The exhaustion of the Allies, stemming from the setbacks of 1917, increased their dependence on U.S. arms. It also engendered pressure on Pershing to condone the “amalgamation” of small units of American troops into European armies, as the Allies desperately wanted replacements for their depleted formations to resist expected attacks. From the start, Pershing insisted that the integrity of the American army be preserved, making a firm stand against French tutelage and the French desire to infuse the new American blood into their ranks. Pershing also opposed proposals to divert some U.S. troops to secondary theatres. The Supreme War Council, an institution established to coordinate the political-military strategy of the Allies, continually recommended amalgamation and that diversionary operations be conducted elsewhere than in France, but Pershing remained unmoved. If Pershing’s stance imposed a strain on the exhausted Allies, it was justified by the oft-cited warning against “pouring new wine into old bottles.” Pershing also felt that such an arrangement would represent an unprecedented sacrifice of national prestige. He argued that the fielding of an independent American army would be a serious blow to German morale and provide a permanent uplift to American self-confidence.

The disasters of early 1918 seemed to demonstrate the great risk that had been taken in pursuit of Pershing’s ideal. The Germans, their Western Front armies having been strongly reinforced because of the armistice recently concluded between the German-led Central Powers and Russia, embarked on a fresh wave of attacks designed to break the Allies’ will before the Americans could deploy in strength. At the Second Battle of the Somme, German armies advanced 40 miles (64 km) and captured some 70,000 Allied prisoners. When the German offensives of March–June 1918 threatened Paris, Pershing placed all his resources firmly at the disposal of French Marshal Ferdinand Foch. These pressures subsided when the Allies assumed the offensive during the summer, however, and Pershing reverted to his previous policy.

Pershing’s army never became entirely self-sufficient, but it conducted two significant operations.

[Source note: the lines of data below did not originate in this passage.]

/-- Settles O13: `step` is `exec` of what `State.fetch` takes. -/
theorem stepRunsTheNextTransaction : Obligations.StepRunsTheNextTransaction := by
  constructor
  · intro s x rest h
    rw [step, State.fetch, h]
  · intro s h
    rw [step, State.fetch, h]

/-- Settles O6: the step is the next transaction's instruction, which answers and keeps the invariant. -/
theorem everyStepKeepsTheInvariant : Obligations.EveryStepKeepsTheInvariant := by
  intro s hinv
  obtain ⟨runsNext, waits⟩ := stepRunsTheNextTransaction
  cases hinp : s.inp with
  | nil => exact ⟨s, waits s hinp, hinv⟩
  | cons x rest =>
    rw [runsNext s x rest hinp]
    have taken : State.Inv { s with inp := rest } :=
      ⟨hinv.cfg, hinv.max, hinv.mp, hinv.wf, hinv.sx7, hinv.sx8, hinv.ra⟩
    obtain ⟨t, ht⟩ := exec_decodeTxn_answers { s with inp := rest } x
    exact ⟨t, ht, everyInstructionKeepsTheInvariant _ _ t taken ht⟩

/-- Settles O11: CONFIG writes CFG alone, every other instruction is `exec_kept`'s. -/
theorem onlyConfigWritesCfg : Obligations.OnlyConfigWritesCfg := by
  intro i s t ht
  by_cases hi : ∃ v, i = .config v
  · obtain ⟨v, rfl⟩ := hi
    cases ht
    exact ⟨.inr ⟨v, rfl⟩, rfl, rfl⟩
  · have kept := exec_kept s (fun v hv => hi ⟨v, hv⟩) t ht
    exact ⟨.inl kept.cfg, kept.sysexMax, kept.inp⟩

/-- Settles O4: every element of `State.reset` is at its R45 value, for which each part of the invariant holds. -/
theorem resetMeetsTheInvariant : Obligations.ResetMeetsTheInvariant := by
  refine ⟨by decide, trivial, Mp.Inv.reset, ⟨fun _ => rfl, nofun⟩, ?_, ?_, ?_⟩
  · simp [State.sx7At, State.reset]
  · simp [State.sx8At, State.reset]
  · intro g c
    rw [State.raAt, State.reset, raReset_at]
    exact RaRec.Inv.emptyRec

/-- Settles O1: both states hold `Mp.reset`, `Wf.reset`, `Up.reset` and `raReset`, whose elements are R45's. -/
theorem powerOnAndResetValues : Obligations.PowerOnAndResetValues := by
  have buffers {s : State} (h : s.up = Up.reset) (g : U4) : s.sx7At g = none ∧ s.sx8At g = none := by
    simp [State.sx7At, State.sx8At, h]
  have records {s : State} (h : s.ra = raReset) (g c : U4) : s.raAt g c = ⟨none, none, none, none, none⟩ := by
    simp only [State.raAt, h, raReset_at]
    rfl
  refine ⟨rfl, rfl, rfl, rfl, buffers rfl, records rfl, fun s => ?_⟩
  exact ⟨_, rfl, rfl, rfl, rfl, rfl, buffers rfl, records rfl, rfl, rfl⟩

end Sys2Proof.Machine
end

section
/-! SUPPORT. A CONFIG in the middle of a message (10_state.md R42, R351; 70_reset_and_hazards.md R397). -/

namespace Sys2Proof.Machine

variable (s : State)

/-! ### CFG after CONFIG -/

/-- The state CONFIG(v) leaves (R351). -/
def State.configured (v : Word) : State := { s with cfg := v &&& Config.cfgMask }

theorem exec_config (v : Word) : exec (.config v) s = .next (s.configured v) := rfl

@[simp] theorem State.configured_mp (v : Word) : (s.configured v).mp = s.mp := rfl

@[simp] theorem State.configured_vel0Off (v : Word) : vel0Off (s.configured v).cfg = v.getLsbD 0 := by
  rw [vel0Off, State.configured, BitVec.getLsbD_and, show Config.cfgMask.getLsbD 0 = true by decide, Bool.and_true]

@[simp] theorem State.configured_scClearsRs (v : Word) : scClearsRs (s.configured v).cfg = v.getLsbD 2 := by
  rw [scClearsRs, State.configured, BitVec.getLsbD_and, show Config.cfgMask.getLsbD 2 = true by decide, Bool.and_true]

@[simp] theorem State.configured_m1Group (v : Word) : m1Group (s.configured v).cfg = v.extractLsb' 8 4 := by
  rw [m1Group, State.configured, BitVec.extractLsb'_and, show Config.cfgMask.extractLsb' 8 4 = BitVec.allOnes 4 by decide,
    BitVec.and_allOnes]

/-! ### The bytes that complete a message -/

variable {s}

theorem execAll_cons {i : Instr} {t : State} (h : exec i s = .next t) (rest : List Instr) :
    execAll (i :: rest) s = execAll rest t := by
  simp only [execAll, h]
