-- ==== Sys2Proof/Syntax.lean ====
section
/-!
DEFINITION. The syntax of the module's steps: operand codes, instruction-word fields, the data that events carry,
and `Instr`, one constructor per row of the opcode table.
-/
namespace Sys2Proof

/-- Format tags (R234). -/
inductive Fmt | i32 | f32 | bf16 | f16 | e4m3 | e5m2 | pb8 | pb4
  deriving DecidableEq, Repr

/-- Rounding modes (R242). -/
inductive Rnd | rne | rtz | rdn | rup
  deriving DecidableEq, Repr

/-- Token markers (R162). -/
inductive Marker | data | eos | refire | cfg
  deriving DecidableEq, Repr

/-- Scope codes (R88). -/
inductive Scope | cell | region | team | die | part | module | system
  deriving DecidableEq, Repr

/-- Fence orders (R276, R355). -/
inductive Order | acq | rel | acqrel | sc
  deriving DecidableEq, Repr

/-- Conditions of `mon.wait` (R276). -/
inductive Cond | ne | geu
  deriving DecidableEq, Repr

/-- The 64 operand codes (R263). -/
inductive Opnd
  | v (i : Fin 16) | s (i : Fin 16) | vi (i : Fin 4) | si (i : Fin 4) | ci (i : Fin 4)
  | vo (i : Fin 2) | so (i : Fin 2) | co (i : Fin 2) | voBoth | soBoth
  | imm | zero | lane | ctxn | p (i : Fin 8)
  deriving DecidableEq, Repr

/-- Marker test of a guard (R259 MKSEL, MKVAL). -/
inductive MkTest | none | vector (m : Marker) | scalar (m : Marker) | control (m : Marker)
  deriving DecidableEq, Repr

/-- Presence test of a guard (R155). A register is named by its operand code 0x00-0x1F. -/
inductive PrTest | none | present (a : BitVec 5) | absent (a : BitVec 5) | presentAbsent (a b : BitVec 5)
  deriving DecidableEq, Repr

/-- The fields of a CE instruction word with EN = 1, less the opcode (R259). -/
structure CEWord where
  ctx : BitVec 3
  vreq : BitVec 4
  sreq : BitVec 4
  creq : BitVec 4
  mkt : MkTest
  prt : PrTest
  pmask : BitVec 8
  pval : BitVec 8
  dst : Opnd
  sa : Opnd
  sb : Opnd
  sc : Opnd
  deqA : Bool
  deqB : Bool
  deqC : Bool
  deqP : Bool
  fmt : Fmt
  rnd : Rnd
  sat : Bool
  pset : Bool
  pdst : BitVec 3
  octx : Bool
  imm : Word
  deriving DecidableEq, Repr

/-- An integer register of a hart. -/
abbrev Reg := BitVec 5

/-- A physical cell (R3). -/
structure CellId where
  die : Nat
  col : Nat
  row : Nat
  deriving DecidableEq, Repr

/-- The three static networks (R179). -/
inductive Net | vec | scal | ctl
  deriving DecidableEq, Repr

/-- The ports of a switch: four neighbours and the local port (R179, R182). -/
inductive Dir | n | e | s | w | l
  deriving DecidableEq, Repr

/-- Input ports of a routing word (R268). -/
inductive PortIn | dir (d : Dir) | out (i : Fin 2) | sp (k : Fin 4)
  deriving DecidableEq, Repr

/-- A link: a seam (R15) or the Igelle edge link of a column, north or south (R22). -/
inductive LinkId | seam (n : Nat) | edge (north : Bool) (cx : Nat)
  deriving DecidableEq, Repr

/-- The lanes of a crossing (R16, R17). -/
inductive LaneClass | vec | scal | ctl | dyn
  deriving DecidableEq, Repr

/-- One lane of one crossing in one direction: `up` is toward the higher coordinate (east or south). -/
structure LaneId where
  link : LinkId
  crossing : Nat
  cls : LaneClass
  up : Bool
  deriving DecidableEq, Repr

/-- The memory tiers that a cold reset wipes (R67, R72). `cells`: the MEs and CE registers of a C-die. -/
inductive Tier | sram (x : Nat) | cells (die : Nat) | hbm (die : Nat) | lpddr (x : Nat)
  deriving DecidableEq, Repr

/-- Power states (R27). -/
inductive PowerState | active | idle | standby | off
  deriving DecidableEq, Repr

/-- What a TDISP message asks of a function (R33, R68). -/
inductive TdispMsg | lock | start | stop | state
  deriving DecidableEq, Repr

/-- SPDM 1.3 requests that the responder answers (R68). A session carries the keys of IDE streams and TDISP messages. -/
inductive SpdmReq
  | getVersion | getCertificate (slot : Nat) | getMeasurements (nonce : List Byte) (signed : Bool)
  | challenge (nonce : List Byte) | keyExchange | endSession
  /-- The key of an IDE stream: 0 to 63 selective, 64 the link's. -/
  | ideKey (stream : Nat) (key : BitVec 256)
  | tdisp (vf : Nat) (m : TdispMsg)
  deriving DecidableEq, Repr

/-- What an ECC check finds in the data that an access reads (R14, R166). -/
inductive EccSeen | clean | corrected | uncorrectable
  deriving DecidableEq, Repr

/-- A function's BARs: its mailbox page, its aperture, the recovery loader's 64 MiB (R37, R41, R69). -/
inductive Bar | bar0 | bar2 | bar4
  deriving DecidableEq, Repr

/-- The memory operation of a request from another module. A store's bytes are enabled one by one. -/
inductive EdgeOp
  | load (n : Nat)
  | store (data : List (Option Byte))
  | rmw (op : Nat) (size : Nat) (v new : Nat) (fmt : Fmt) (rnd : Rnd) (uns returns : Bool)
  | reduce (op : Nat) (fmt : Fmt) (scal : Bool) (data : BitVec 512) (mask : BitVec 16)
  deriving DecidableEq, Repr

/-- What a flit of an edge link brings from the next module (R22-R24): a beat before a packet's last, or a packet. The
numbers of launches and requests are those of the module that they belong to. -/
inductive EdgeIn
  | beat
  /-- A request for this module or one beyond it. -/
  | request (tag part vd : Nat) (asid : BitVec 16) (va : DWord) (op : EdgeOp)
  /-- The response to a request of this module, with a fault code or 0; `logged`: only the logged acknowledgement. -/
  | answer (req code : Nat) (logged : Bool) (data : List Byte)
  /-- The subtree of a launch of module `home`, for the lead dispatcher of module `dst`, with the record's copy (R91) and
  what it names in that module: the image and the level-1 teams that TEAMMASK excludes. -/
  | subtree (dst home launch part vd : Nat) (record : DWord) (copy image : List Byte) (masked : List Nat)
  /-- The subtree on module `at_` is over: the status with which it ended, its retired level-1 teams, its fault
  records and the first one's code. -/
  | ended (home launch at_ status : Nat) (teams : List Nat) (faults first : Nat)
  /-- The launch ends: so does its subtree on module `dst`. -/
  | killed (dst home launch status : Nat)
  /-- An instance of a subtree has arrived at a barrier of a level that spans modules (R308). -/
  | arrived (home launch level inst epoch : Nat)
  /-- Such a barrier releases on module `dst`. -/
  | released (dst home launch level team : Nat)
  deriving DecidableEq, Repr

/-- PCIe AtomicOps (R33, R42). -/
inductive HostAtomic
  | fetchAdd32 (v : Word) | fetchAdd64 (v : DWord) | swap32 (v : Word) | swap64 (v : DWord)
  | cas64 (cmp new : DWord) | cas128 (cmp new : BitVec 128)
  deriving DecidableEq, Repr

/-- UALink peer requests and RoCEv2 verbs (R46, R57). `send` is RoCEv2 only. -/
inductive PeerOp
  | load (n : Nat) | store (data : List Byte) | atomic (op : HostAtomic) | send (data : List Byte)
  deriving DecidableEq, Repr

/-- One copy context: physical die, engine 0-15, context 0-7 (R206). -/
structure CopyId where
  die : Nat
  eng : Nat
  ctx : Nat
  deriving DecidableEq, Repr

/-- RISC-V AMO operations, performed as the matching `atom` (R221). -/
inductive AmoOp | swap | add | xor | and | or | min | max | minu | maxu
  deriving DecidableEq, Repr

/-- An ordinary access of a hart to a hart address (R221, R377). `rd` receives the value of a load. -/
inductive HartAcc
  | load (addr : DWord) (size : Nat) (signed : Bool) (rd : Reg)
  /-- Into a floating-point register of a system core (log 9). -/
  | loadF (addr : DWord) (size : Nat) (rd : Reg)
  | store (addr : DWord) (size : Nat) (v : DWord)
  | amo (op : AmoOp) (addr : DWord) (size : Nat) (v : DWord) (rd : Reg)
  | lr (addr : DWord) (size : Nat) (rd : Reg)
  | sc (addr : DWord) (size : Nat) (v : DWord) (rd : Reg)
  deriving DecidableEq, Repr

/-- A register that REGISTER_WRITE names: a control-block register, or a CSR of a hart (R4, R378). -/
inductive RegTarget | block (die off : Nat) | csr (die hart num : Nat)
  deriving DecidableEq, Repr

In September 1918 the AEF assaulted the Saint-Mihiel salient successfully. Then, at Foch’s request, later that month Pershing quickly regrouped his forces for the Meuse-Argonne offensive, despite his original plans to advance toward Metz. Though incomplete preparations and inexperience slowed the Meuse-Argonne operations, the inter-Allied offensive in France destroyed German resistance in early October and led to the Armistice the following month.

Pershing was criticized for operational and logistic errors, but his creation of the AEF was a remarkable achievement. He returned home with a sound reputation, and, on September 1, 1919, he was given the rank of general of the armies of the United States. Pershing’s nickname, “Black Jack,” derived from his service with a black regiment early in his career, had come to signify his stern bearing and rigid discipline. His determination and dedication had gained him the respect and admiration of his men, if not their affection. Eschewing politics, Pershing remained in the army, serving as chief of staff from 1921 until his retirement three years later. Pershing’s memoirs were published as My Experiences in the World War, 2 vol. (1931).